- Directed by: Myrl A. Schreibman
- Written by: Tina Plackinger, Myrl A. Schreibman
- Produced by: Douglas Forsmith
- Starring: Lou Ferrigno; Miles O'Keeffe; Mitzi Kapture; Lynette Mettey; Richard Eden; Cheryl Paris; Gary Conway; Charles Dierkop;
- Cinematography: Thomas F. Denove
- Edited by: Lee Dragu
- Music by: Sasha Matson
- Distributed by: Shapiro-Glickenhaus Entertainment
- Release date: October 1989;
- Running time: 92 min
- Country: United States
- Language: English

= Liberty & Bash =

Liberty & Bash is a 1989 action film starring Miles O'Keeffe and Lou Ferrigno as Vietnam war buddies who team up to rid their community of drugs.

==Cast==
- Lou Ferrigno as Bash
- Miles O'Keeffe as Liberty
- Mitzi Kapture as Sarah
- Lynette Mettey as Terry
- Richard Eden as a Jesse
- Cheryl Paris as Melissa
- Gary Conway as Commissioner Jordan
- Charles Dierkop as Mr B
- Michael Long as Cop #2

==Plot==
Miles O'Keeffe and Lou Ferrigno star as Vietnam war buddies Liberty and Bash, who team up to rid their community of drugs.
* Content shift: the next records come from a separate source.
-- ==== Sys2Proof/Machine/RegisterWrites.lean ====
section
/-! DEFINITION. What each class of register write does to the block (40_register_writes.md R91 to R103), with the data-byte
layouts of 30_encoding.md R66 to R78, and `RegWrite`, which the drain of the write buffer calls (R90). -/

namespace Sys2Proof.Machine

/-- `WR_NTS(data)` (R91, R76). -/
def wrNts (d : Byte) (c : Chip) : Chip := { c with reg := { c.reg with nts := d.getLsbD 6 } }

/-- `WR_MODE(data)` (R93, R78). -/
def wrMode (d : Byte) (c : Chip) : Chip :=
  { c with reg := { c.reg with newm := d.getLsbD 0, stereoext := d.getLsbD 1 } }

/-- `CH[i].CHTYPE <- t`. -/
def setChtype (i : Fin 18) (t : ChType) (c : Chip) : Chip := c.modCh i fun ch => { ch with chtype := t }

/-- The lower channel of the pair that bit `i` of the mask governs (R92, R77). -/
def pairLower (i : Nat) : Fin 18 := Fin.ofNat 18 (if i < 3 then i else i + 6)

/-- The body of the loop of `WR_4OP` for bit `i` (R92). -/
def wr4opPair (d : Byte) (c : Chip) (i : Nat) : Chip :=
  let a := pairLower i
  let b := Fin.ofNat 18 (a.val + 3)
  if d.getLsbD i then updateAlg a (setChtype b .t4opB (setChtype a .t4opA c))
  else updateAlg b (updateAlg a (setChtype b .t2op (setChtype a .t2op c)))

/-- `WR_4OP(data)` (R92, R77). -/
def wr4op (d : Byte) (c : Chip) : Chip :=
  [0, 1, 2, 3, 4, 5].foldl (wr4opPair d) { c with reg := { c.reg with fourop := d.extractLsb' 0 6 } }

/-- The body of the loop of `RhythmReconfig` with the rhythm bit clear (42_phase_noise_rhythm.md R152). -/
def undrum (c : Chip) (i : Fin 18) : Chip :=
  ((setupAlg i (setChtype i .t2op c)).modOp (slot0 i) (setRhythmKey false)).modOp (slot1 i) (setRhythmKey false)

/-- `RhythmReconfig(data)` (42_phase_noise_rhythm.md R152). -/
def rhythmReconfig (p : Params) (d : Byte) (c : Chip) : Chip :=
  let rhy := d.extractLsb' 0 6
  let c := { c with reg := { c.reg with rhy := rhy } }
  if rhy.getLsbD 5 then
    let c := setRhythmTaps p c
    let c := setChtype 8 .tdrum (setChtype 7 .tdrum (setChtype 6 .tdrum c))
    let c := setupAlg 8 (setupAlg 7 (setupAlg 6 c))
    let c := c.modOp 13 (setRhythmKey (rhy.getLsbD 0))
    let c := c.modOp 17 (setRhythmKey (rhy.getLsbD 1))
    let c := c.modOp 14 (setRhythmKey (rhy.getLsbD 2))
    let c := c.modOp 16 (setRhythmKey (rhy.getLsbD 3))
    let c := c.modOp 12 (setRhythmKey (rhy.getLsbD 4))
    c.modOp 15 (setRhythmKey (rhy.getLsbD 4))
  else [6, 7, 8].foldl undrum c

/-- `WR_BD(data)` (R99, R75). -/
def wrBd (p : Params) (d : Byte) (c : Chip) : Chip :=
  rhythmReconfig p d
    { c with reg := { c.reg with
        tremshift := if d.getLsbD 7 then 2 else 4
        vibshift := if d.getLsbD 6 then 0 else 1 } }

/-- `WR_OP20(o, data)` (R94, R66). -/
def wrOp20 (o : Fin 36) (d : Byte) (c : Chip) : Chip :=
  c.modOp o fun op =>
    { op with
      regTrem := d.getLsbD 7
      regVib := d.getLsbD 6
      regType := d.getLsbD 5
      regKsr := d.getLsbD 4
      regMult := d.extractLsb' 0 4 }

/-- `WR_OP40(o, data)` (R95, R67). -/
def wrOp40 (o : Fin 36) (d : Byte) (c : Chip) : Chip :=
  updateKsl o (c.modOp o fun op => { op with regKsl := d.extractLsb' 6 2, regTl := d.extractLsb' 0 6 })

/-- `WR_OP60(o, data)` (R104, R68). -/
def wrOp60 (o : Fin 36) (d : Byte) (c : Chip) : Chip :=
  c.modOp o fun op => { op with regAr := d.extractLsb' 4 4, regDr := d.extractLsb' 0 4 }

/-- The sustain level stored for the field `SL` (R105): 15 is stored as 31. -/
def sustainLevel (sl : BitVec 4) : BitVec 5 := if sl = 15 then 31 else sl.setWidth 5

/-- `WR_OP80(o, data)` (R105, R69). -/
def wrOp80 (o : Fin 36) (d : Byte) (c : Chip) : Chip :=
  c.modOp o fun op => { op with regSl := sustainLevel (d.extractLsb' 4 4), regRr := d.extractLsb' 0 4 }

/-- `WR_OPE0(o, data)` (R106, R70): three bits in new mode, two outside it. -/
def wrOpe0 (o : Fin 36) (d : Byte) (c : Chip) : Chip :=
  c.modOp o fun op => { op with regWf := if c.reg.newm then d.extractLsb' 0 3 else (d.extractLsb' 0 2).setWidth 3 }

/-- The frequency registers of channel `i` follow its pair: new mode and the upper half of an enabled pair (R96, R97). -/
def freqLocked (i : Fin 18) (c : Chip) : Bool := c.reg.newm && (c.ch i).chtype == .t4opB

/-- `WR_CHA0(c, data)` (R96, R71). -/
def wrCha0 (i : Fin 18) (d : Byte) (c : Chip) : Chip :=
  if freqLocked i c then c
  else freqFollow i false (c.modCh i fun ch => { ch with fNum := (ch.fNum &&& 0x300) ||| d.setWidth 10 })

/-- `WR_CHB0(c, data)` (R97, R72). -/
def wrChb0 (i : Fin 18) (d : Byte) (c : Chip) : Chip :=
  let c :=
    if freqLocked i c then c
    else freqFollow i true (c.modCh i fun ch =>
      { ch with
        fNum := (ch.fNum &&& 0x0FF) ||| ((d.extractLsb' 0 2).setWidth 10 <<< 8)
        block := d.extractLsb' 2 3 })
  keySet i (d.getLsbD 5) c

/-- The pan weight of a direct enable (R100): unity or 0. -/
def directPan (enabled : Bool) : BitVec 17 := if enabled then 0x10000 else 0

/-- `WR_CHC0(c, data)` (R100, R73). -/
def wrChc0 (i : Fin 18) (d : Byte) (c : Chip) : Chip :=
  let c := updateAlg i (c.modCh i fun ch => { ch with fb := d.extractLsb' 1 3, con := d.getLsbD 0 })
  let c := c.modCh i fun ch =>
    if c.reg.newm then
      { ch with cha := d.getLsbD 4, chb := d.getLsbD 5, chc := d.getLsbD 6, chd := d.getLsbD 7 }
    else { ch with cha := true, chb := true, chc := false, chd := false }
  if c.reg.stereoext then c
  else c.modCh i fun ch => { ch with leftpan := directPan ch.cha, rightpan := directPan ch.chb }

/-- `WR_CHD0(c, data)` (R101, R74). -/
def wrChd0 (i : Fin 18) (d : Byte) (c : Chip) : Chip :=
  if c.reg.stereoext then
    c.modCh i fun ch =>
      { ch with leftpan := BitVec.ofNat 17 (panLut (d ^^^ 0xFF).toNat), rightpan := BitVec.ofNat 17 (panLut d.toNat) }
  else c

/-- `RegWrite(addr, data)` (R90). -/
def regWrite (p : Params) (addr : Addr) (d : Byte) (c : Chip) : Chip :=
  match classify addr with
  | .nts => wrNts d c
  | .fourOp => wr4op d c
  | .mode => wrMode d c
  | .bd => wrBd p d c
  | .op20 o => wrOp20 o d c
  | .op40 o => wrOp40 o d c
  | .op60 o => wrOp60 o d c
  | .op80 o => wrOp80 o d c
  | .ope0 o => wrOpe0 o d c
  | .cha0 i => wrCha0 i d c
  | .chb0 i => wrChb0 i d c
  | .chc0 i => wrChc0 i d c
  | .chd0 i => wrChd0 i d c
  | .ign => c

end Sys2Proof.Machine
end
When Jesse (Richard Eden) is murdered, Liberty hunts them down with Bash to get them back for killing Jesse. Their friendship began in a time of war, when Liberty and Bash stood united against one enemy in Central America. Now, once again, the battle lines have been drawn and another war rages. It's up to them to save their oldest friend's life.